In the listing that follows, the range to quote begins at the line that has "the write. -/" and ends after the line that has "ReadyHandle s) (hn"; quote it verbatim and add nothing.

◇ ◇ ◇ ◇ ◇ ◇ ◇

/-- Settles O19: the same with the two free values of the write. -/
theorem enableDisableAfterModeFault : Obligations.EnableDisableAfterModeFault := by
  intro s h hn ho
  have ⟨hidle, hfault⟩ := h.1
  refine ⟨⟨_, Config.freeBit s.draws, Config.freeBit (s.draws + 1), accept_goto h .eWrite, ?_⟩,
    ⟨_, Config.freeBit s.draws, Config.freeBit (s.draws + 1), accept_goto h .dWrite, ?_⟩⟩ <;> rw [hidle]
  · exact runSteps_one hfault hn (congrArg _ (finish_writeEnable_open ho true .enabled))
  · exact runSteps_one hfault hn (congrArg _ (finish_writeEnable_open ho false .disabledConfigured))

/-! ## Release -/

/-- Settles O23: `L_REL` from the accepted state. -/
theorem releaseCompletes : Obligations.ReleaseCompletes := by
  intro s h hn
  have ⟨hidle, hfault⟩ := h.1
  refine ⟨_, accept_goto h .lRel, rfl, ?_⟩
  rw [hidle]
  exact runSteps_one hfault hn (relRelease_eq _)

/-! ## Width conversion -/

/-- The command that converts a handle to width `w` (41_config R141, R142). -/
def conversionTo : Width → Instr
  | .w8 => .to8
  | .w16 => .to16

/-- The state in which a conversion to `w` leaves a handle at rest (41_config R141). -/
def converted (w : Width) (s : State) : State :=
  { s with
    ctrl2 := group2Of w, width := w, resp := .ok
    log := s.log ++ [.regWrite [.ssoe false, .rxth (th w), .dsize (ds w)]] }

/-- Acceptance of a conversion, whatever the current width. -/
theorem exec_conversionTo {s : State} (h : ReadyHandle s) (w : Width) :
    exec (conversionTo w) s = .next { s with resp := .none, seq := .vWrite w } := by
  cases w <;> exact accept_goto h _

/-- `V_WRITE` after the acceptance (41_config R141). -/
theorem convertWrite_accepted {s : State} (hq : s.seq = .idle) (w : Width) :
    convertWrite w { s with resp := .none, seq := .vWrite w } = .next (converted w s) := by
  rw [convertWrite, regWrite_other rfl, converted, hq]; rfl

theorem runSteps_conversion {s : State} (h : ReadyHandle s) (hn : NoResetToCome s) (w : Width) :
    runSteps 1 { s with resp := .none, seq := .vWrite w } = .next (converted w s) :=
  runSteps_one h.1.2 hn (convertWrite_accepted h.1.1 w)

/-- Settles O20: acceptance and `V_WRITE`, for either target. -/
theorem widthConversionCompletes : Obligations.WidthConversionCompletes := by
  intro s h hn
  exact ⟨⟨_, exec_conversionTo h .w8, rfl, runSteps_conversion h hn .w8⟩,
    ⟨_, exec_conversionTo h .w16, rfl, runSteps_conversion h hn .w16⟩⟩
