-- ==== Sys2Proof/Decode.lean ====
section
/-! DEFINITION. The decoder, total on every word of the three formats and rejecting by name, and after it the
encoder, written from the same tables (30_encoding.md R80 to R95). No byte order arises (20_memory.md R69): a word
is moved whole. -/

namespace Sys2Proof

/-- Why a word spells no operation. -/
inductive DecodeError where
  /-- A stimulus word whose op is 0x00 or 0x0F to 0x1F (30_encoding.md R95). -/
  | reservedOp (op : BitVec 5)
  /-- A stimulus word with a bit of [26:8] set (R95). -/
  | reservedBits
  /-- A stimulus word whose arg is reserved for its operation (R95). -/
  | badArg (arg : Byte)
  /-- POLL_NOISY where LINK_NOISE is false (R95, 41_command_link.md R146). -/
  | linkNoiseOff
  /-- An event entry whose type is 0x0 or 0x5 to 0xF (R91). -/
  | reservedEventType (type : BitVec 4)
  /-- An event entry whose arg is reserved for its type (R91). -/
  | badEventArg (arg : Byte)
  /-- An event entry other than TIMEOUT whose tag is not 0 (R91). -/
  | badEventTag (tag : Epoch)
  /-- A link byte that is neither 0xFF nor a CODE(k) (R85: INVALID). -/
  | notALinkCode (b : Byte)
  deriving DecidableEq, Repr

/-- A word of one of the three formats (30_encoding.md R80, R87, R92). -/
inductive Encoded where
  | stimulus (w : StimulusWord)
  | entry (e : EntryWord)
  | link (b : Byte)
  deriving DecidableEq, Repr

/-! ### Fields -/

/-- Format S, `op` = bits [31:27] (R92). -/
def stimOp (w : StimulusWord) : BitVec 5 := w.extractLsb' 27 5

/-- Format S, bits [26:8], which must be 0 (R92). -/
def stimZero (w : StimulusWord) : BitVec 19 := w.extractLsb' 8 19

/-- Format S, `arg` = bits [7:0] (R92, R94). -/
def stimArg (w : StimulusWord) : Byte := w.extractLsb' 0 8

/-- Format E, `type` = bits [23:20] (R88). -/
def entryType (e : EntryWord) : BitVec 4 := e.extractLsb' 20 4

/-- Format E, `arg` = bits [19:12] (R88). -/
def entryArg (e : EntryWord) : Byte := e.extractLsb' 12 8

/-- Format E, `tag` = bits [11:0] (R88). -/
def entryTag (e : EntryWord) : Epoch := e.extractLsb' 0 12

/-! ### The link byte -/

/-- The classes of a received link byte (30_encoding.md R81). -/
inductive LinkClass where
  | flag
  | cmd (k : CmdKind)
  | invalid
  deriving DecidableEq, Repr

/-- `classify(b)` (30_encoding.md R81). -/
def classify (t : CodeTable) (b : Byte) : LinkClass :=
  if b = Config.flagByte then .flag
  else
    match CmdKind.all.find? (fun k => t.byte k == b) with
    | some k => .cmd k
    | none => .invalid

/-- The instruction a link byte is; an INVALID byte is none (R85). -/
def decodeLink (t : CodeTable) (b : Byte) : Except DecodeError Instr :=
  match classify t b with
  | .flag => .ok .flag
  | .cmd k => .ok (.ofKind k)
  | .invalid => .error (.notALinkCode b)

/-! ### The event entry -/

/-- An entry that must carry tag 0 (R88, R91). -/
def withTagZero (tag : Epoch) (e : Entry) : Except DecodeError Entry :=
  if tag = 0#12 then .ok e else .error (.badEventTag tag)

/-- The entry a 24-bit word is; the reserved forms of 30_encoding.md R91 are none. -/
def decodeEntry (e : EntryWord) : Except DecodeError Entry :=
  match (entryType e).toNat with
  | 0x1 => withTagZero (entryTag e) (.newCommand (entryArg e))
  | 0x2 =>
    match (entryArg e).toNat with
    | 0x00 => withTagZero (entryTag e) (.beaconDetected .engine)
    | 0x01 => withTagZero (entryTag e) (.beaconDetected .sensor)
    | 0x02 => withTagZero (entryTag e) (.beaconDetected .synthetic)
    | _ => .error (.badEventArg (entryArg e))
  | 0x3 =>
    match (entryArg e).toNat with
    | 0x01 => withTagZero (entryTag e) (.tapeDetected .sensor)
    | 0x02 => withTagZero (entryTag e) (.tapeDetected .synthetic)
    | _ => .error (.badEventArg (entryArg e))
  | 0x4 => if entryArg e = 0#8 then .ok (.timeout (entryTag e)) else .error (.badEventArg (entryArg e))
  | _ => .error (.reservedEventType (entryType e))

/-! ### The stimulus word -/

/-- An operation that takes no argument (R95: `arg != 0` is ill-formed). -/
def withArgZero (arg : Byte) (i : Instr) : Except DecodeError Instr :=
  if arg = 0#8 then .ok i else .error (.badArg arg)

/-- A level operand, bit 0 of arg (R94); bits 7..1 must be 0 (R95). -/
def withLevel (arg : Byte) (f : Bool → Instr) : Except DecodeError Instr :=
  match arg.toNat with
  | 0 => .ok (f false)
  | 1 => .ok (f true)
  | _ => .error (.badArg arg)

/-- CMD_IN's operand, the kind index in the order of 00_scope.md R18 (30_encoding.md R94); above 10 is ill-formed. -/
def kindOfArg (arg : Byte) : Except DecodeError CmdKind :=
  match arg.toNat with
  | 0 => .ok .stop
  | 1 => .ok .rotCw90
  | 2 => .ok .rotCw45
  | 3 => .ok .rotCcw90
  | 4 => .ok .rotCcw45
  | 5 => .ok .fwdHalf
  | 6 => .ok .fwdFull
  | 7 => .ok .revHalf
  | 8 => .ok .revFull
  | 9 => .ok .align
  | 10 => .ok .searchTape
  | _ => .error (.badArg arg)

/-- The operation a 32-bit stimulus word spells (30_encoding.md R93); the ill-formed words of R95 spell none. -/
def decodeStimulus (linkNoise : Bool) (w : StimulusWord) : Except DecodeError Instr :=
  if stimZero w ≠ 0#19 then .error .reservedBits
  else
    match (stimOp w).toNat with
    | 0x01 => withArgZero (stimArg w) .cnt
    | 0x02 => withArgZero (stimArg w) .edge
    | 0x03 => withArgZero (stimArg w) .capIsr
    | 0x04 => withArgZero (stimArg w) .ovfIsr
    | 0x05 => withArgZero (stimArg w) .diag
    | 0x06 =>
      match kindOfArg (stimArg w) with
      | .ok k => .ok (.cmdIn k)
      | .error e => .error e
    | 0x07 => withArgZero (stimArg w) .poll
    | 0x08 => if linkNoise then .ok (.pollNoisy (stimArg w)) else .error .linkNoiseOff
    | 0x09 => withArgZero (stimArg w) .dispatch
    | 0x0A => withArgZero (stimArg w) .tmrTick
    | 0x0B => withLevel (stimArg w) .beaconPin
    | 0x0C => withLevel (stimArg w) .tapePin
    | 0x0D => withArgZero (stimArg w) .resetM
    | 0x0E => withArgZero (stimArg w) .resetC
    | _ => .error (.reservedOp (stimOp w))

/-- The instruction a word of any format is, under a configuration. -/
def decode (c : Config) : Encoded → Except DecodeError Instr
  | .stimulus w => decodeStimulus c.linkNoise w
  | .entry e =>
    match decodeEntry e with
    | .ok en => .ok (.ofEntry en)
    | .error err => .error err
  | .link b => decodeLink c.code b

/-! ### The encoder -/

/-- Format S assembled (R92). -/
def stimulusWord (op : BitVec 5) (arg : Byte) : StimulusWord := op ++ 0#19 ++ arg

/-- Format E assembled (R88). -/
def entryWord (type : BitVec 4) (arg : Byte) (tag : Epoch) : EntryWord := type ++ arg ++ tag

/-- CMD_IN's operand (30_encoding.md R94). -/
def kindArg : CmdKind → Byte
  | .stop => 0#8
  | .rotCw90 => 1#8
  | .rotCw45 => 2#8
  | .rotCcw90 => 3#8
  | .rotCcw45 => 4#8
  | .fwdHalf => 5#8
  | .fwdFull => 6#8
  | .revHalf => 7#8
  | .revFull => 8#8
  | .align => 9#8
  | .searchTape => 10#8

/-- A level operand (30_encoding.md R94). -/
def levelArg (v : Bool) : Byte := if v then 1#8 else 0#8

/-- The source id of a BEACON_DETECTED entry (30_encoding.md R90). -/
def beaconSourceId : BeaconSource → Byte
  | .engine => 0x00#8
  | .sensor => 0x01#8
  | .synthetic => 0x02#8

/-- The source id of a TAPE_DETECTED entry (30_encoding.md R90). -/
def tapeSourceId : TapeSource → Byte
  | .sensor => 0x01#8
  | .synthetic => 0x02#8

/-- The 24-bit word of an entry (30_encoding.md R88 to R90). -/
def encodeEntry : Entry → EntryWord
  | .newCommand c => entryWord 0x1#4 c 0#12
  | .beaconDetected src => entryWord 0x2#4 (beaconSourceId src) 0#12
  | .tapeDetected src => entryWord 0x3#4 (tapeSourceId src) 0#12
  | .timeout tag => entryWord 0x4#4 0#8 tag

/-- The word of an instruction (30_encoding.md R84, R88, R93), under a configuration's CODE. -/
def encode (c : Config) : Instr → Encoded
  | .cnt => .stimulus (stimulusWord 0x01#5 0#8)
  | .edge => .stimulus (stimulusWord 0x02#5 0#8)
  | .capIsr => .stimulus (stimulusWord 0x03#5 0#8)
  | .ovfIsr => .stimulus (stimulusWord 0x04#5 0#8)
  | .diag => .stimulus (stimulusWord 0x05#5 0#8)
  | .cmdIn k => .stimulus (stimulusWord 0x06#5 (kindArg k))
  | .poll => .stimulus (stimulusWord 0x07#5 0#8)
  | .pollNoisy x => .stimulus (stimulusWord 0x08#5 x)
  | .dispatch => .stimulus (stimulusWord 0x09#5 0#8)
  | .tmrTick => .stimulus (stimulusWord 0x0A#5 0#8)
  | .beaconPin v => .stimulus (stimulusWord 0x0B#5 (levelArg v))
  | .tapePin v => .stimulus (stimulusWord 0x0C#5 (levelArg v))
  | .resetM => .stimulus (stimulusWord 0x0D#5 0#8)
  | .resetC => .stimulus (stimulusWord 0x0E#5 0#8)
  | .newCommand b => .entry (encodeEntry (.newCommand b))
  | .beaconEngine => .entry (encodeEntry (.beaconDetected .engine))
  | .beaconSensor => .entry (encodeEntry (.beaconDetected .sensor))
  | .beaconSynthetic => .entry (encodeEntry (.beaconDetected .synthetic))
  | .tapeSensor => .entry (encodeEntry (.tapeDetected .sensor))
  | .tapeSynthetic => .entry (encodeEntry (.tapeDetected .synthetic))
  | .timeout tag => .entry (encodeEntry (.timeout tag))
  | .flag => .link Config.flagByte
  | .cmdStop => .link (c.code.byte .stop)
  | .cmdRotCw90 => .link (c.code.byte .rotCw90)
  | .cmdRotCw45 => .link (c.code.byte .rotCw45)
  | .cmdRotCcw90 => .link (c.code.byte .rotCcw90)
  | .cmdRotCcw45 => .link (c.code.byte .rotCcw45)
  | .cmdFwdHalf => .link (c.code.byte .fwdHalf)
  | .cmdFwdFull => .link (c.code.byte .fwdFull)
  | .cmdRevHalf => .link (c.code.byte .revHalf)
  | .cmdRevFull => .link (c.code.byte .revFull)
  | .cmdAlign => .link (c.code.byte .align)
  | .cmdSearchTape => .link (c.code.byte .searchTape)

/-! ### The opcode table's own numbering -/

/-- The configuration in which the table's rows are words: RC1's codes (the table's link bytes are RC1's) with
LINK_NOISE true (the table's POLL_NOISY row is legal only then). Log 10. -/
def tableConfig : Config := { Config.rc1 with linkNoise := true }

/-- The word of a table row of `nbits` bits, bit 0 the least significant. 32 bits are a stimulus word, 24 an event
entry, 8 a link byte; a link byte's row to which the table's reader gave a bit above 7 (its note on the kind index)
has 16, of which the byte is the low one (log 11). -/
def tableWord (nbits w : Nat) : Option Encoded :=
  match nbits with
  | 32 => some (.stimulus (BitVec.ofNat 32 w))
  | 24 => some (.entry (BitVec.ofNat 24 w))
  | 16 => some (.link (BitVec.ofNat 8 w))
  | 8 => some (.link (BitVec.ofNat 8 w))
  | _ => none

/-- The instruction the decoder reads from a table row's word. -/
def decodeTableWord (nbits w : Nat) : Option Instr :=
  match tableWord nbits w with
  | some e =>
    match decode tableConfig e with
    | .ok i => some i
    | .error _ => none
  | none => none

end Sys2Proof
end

◇ ◇ ◇ ◇ ◇ ◇ ◇

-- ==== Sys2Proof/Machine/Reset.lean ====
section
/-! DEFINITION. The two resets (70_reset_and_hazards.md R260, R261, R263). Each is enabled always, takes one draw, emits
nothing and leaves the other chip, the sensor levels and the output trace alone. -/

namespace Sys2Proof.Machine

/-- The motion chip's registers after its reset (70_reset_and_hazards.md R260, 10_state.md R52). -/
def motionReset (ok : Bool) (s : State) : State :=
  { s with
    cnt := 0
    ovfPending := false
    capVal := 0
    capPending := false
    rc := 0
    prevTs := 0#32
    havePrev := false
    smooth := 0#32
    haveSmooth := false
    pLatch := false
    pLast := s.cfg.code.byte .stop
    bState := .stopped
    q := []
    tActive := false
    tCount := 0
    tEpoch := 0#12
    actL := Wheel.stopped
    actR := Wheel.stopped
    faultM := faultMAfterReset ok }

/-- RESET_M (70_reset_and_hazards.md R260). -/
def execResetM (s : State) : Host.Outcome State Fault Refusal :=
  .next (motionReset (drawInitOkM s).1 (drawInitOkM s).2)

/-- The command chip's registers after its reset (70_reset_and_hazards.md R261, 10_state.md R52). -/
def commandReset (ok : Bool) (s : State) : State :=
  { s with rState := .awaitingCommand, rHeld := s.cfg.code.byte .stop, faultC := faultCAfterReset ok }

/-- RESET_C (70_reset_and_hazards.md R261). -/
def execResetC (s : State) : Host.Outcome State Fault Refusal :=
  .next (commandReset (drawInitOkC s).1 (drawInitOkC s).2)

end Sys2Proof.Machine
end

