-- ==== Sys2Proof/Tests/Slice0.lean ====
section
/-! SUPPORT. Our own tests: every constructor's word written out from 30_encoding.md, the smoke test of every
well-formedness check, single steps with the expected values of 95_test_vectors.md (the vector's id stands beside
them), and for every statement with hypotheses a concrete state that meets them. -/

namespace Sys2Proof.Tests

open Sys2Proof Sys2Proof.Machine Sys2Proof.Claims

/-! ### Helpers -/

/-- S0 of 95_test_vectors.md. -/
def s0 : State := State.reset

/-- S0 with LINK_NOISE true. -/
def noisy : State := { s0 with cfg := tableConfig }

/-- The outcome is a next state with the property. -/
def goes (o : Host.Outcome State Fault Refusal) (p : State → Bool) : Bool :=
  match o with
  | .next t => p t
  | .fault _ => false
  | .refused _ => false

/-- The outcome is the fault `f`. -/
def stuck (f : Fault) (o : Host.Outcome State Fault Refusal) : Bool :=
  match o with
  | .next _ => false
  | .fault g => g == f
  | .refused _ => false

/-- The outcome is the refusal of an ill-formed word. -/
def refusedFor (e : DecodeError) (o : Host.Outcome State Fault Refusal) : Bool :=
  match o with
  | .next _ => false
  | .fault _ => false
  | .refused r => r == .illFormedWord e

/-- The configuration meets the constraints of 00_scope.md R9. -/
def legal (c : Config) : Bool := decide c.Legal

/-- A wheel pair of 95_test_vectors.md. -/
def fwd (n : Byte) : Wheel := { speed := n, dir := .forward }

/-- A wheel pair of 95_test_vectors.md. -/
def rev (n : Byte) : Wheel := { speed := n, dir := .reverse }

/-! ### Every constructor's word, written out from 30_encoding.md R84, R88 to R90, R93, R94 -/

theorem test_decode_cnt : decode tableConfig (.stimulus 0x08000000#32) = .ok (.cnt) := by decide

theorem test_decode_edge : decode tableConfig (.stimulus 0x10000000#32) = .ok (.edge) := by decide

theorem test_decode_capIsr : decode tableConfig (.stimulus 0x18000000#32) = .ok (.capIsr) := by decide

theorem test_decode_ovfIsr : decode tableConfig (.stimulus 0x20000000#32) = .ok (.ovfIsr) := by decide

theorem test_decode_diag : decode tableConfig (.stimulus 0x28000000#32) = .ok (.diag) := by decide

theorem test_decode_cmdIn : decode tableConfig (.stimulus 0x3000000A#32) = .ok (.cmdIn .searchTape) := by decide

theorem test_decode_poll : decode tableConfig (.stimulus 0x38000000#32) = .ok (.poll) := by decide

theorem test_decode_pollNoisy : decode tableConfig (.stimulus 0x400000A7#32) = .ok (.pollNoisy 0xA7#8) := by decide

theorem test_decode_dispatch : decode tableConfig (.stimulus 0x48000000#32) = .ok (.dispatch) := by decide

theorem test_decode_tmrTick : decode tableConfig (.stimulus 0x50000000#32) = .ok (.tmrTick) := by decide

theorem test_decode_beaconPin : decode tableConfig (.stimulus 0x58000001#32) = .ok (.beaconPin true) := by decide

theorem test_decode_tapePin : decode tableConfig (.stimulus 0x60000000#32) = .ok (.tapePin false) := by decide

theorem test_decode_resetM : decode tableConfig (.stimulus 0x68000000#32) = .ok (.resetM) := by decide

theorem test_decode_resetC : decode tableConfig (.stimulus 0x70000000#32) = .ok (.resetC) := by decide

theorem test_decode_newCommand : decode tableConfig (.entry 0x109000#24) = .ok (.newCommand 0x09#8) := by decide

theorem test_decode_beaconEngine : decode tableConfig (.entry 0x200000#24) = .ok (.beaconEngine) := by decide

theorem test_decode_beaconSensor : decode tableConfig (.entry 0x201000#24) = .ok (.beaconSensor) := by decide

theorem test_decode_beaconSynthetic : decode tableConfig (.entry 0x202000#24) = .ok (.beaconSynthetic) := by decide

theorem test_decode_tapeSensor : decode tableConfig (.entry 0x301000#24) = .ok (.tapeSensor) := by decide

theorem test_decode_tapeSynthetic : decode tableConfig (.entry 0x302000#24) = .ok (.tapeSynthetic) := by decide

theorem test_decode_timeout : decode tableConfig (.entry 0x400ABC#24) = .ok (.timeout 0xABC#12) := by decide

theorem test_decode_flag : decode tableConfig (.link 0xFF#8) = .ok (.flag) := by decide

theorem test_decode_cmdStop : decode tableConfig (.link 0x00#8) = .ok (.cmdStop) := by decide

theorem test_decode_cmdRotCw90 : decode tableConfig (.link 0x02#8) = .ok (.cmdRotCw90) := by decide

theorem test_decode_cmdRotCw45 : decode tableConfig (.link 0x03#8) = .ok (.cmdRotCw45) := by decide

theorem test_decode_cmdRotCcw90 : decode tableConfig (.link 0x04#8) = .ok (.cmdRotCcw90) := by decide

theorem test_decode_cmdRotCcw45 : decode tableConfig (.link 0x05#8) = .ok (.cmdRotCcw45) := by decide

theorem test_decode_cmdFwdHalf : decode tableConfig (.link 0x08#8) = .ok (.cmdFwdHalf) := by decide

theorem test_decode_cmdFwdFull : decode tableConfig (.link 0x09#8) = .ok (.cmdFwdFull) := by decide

◇ ◇ ◇ ◇ ◇ ◇ ◇

▶ [Worked solution]:
/-- Settles O19: the same with the two free values of the write. -/
theorem enableDisableAfterModeFault : Obligations.EnableDisableAfterModeFault := by
  intro s h hn ho
  have ⟨hidle, hfault⟩ := h.1
  refine ⟨⟨_, Config.freeBit s.draws, Config.freeBit (s.draws + 1), accept_goto h .eWrite, ?_⟩,
    ⟨_, Config.freeBit s.draws, Config.freeBit (s.draws + 1), accept_goto h .dWrite, ?_⟩⟩ <;> rw [hidle]
  · exact runSteps_one hfault hn (congrArg _ (finish_writeEnable_open ho true .enabled))
  · exact runSteps_one hfault hn (congrArg _ (finish_writeEnable_open ho false .disabledConfigured))

/-! ## Release -/

/-- Settles O23: `L_REL` from the accepted state. -/
theorem releaseCompletes : Obligations.ReleaseCompletes := by
  intro s h hn
  have ⟨hidle, hfault⟩ := h.1
  refine ⟨_, accept_goto h .lRel, rfl, ?_⟩
  rw [hidle]
  exact runSteps_one hfault hn (relRelease_eq _)

/-! ## Width conversion -/

/-- The command that converts a handle to width `w` (41_config R141, R142). -/
def conversionTo : Width → Instr
  | .w8 => .to8
  | .w16 => .to16

/-- The state in which a conversion to `w` leaves a handle at rest (41_config R141). -/
def converted (w : Width) (s : State) : State :=
  { s with
    ctrl2 := group2Of w, width := w, resp := .ok
    log := s.log ++ [.regWrite [.ssoe false, .rxth (th w), .dsize (ds w)]] }

/-- Acceptance of a conversion, whatever the current width. -/
theorem exec_conversionTo {s : State} (h : ReadyHandle s) (w : Width) :
    exec (conversionTo w) s = .next { s with resp := .none, seq := .vWrite w } := by
  cases w <;> exact accept_goto h _

/-- `V_WRITE` after the acceptance (41_config R141). -/
theorem convertWrite_accepted {s : State} (hq : s.seq = .idle) (w : Width) :
    convertWrite w { s with resp := .none, seq := .vWrite w } = .next (converted w s) := by
  rw [convertWrite, regWrite_other rfl, converted, hq]; rfl

theorem runSteps_conversion {s : State} (h : ReadyHandle s) (hn : NoResetToCome s) (w : Width) :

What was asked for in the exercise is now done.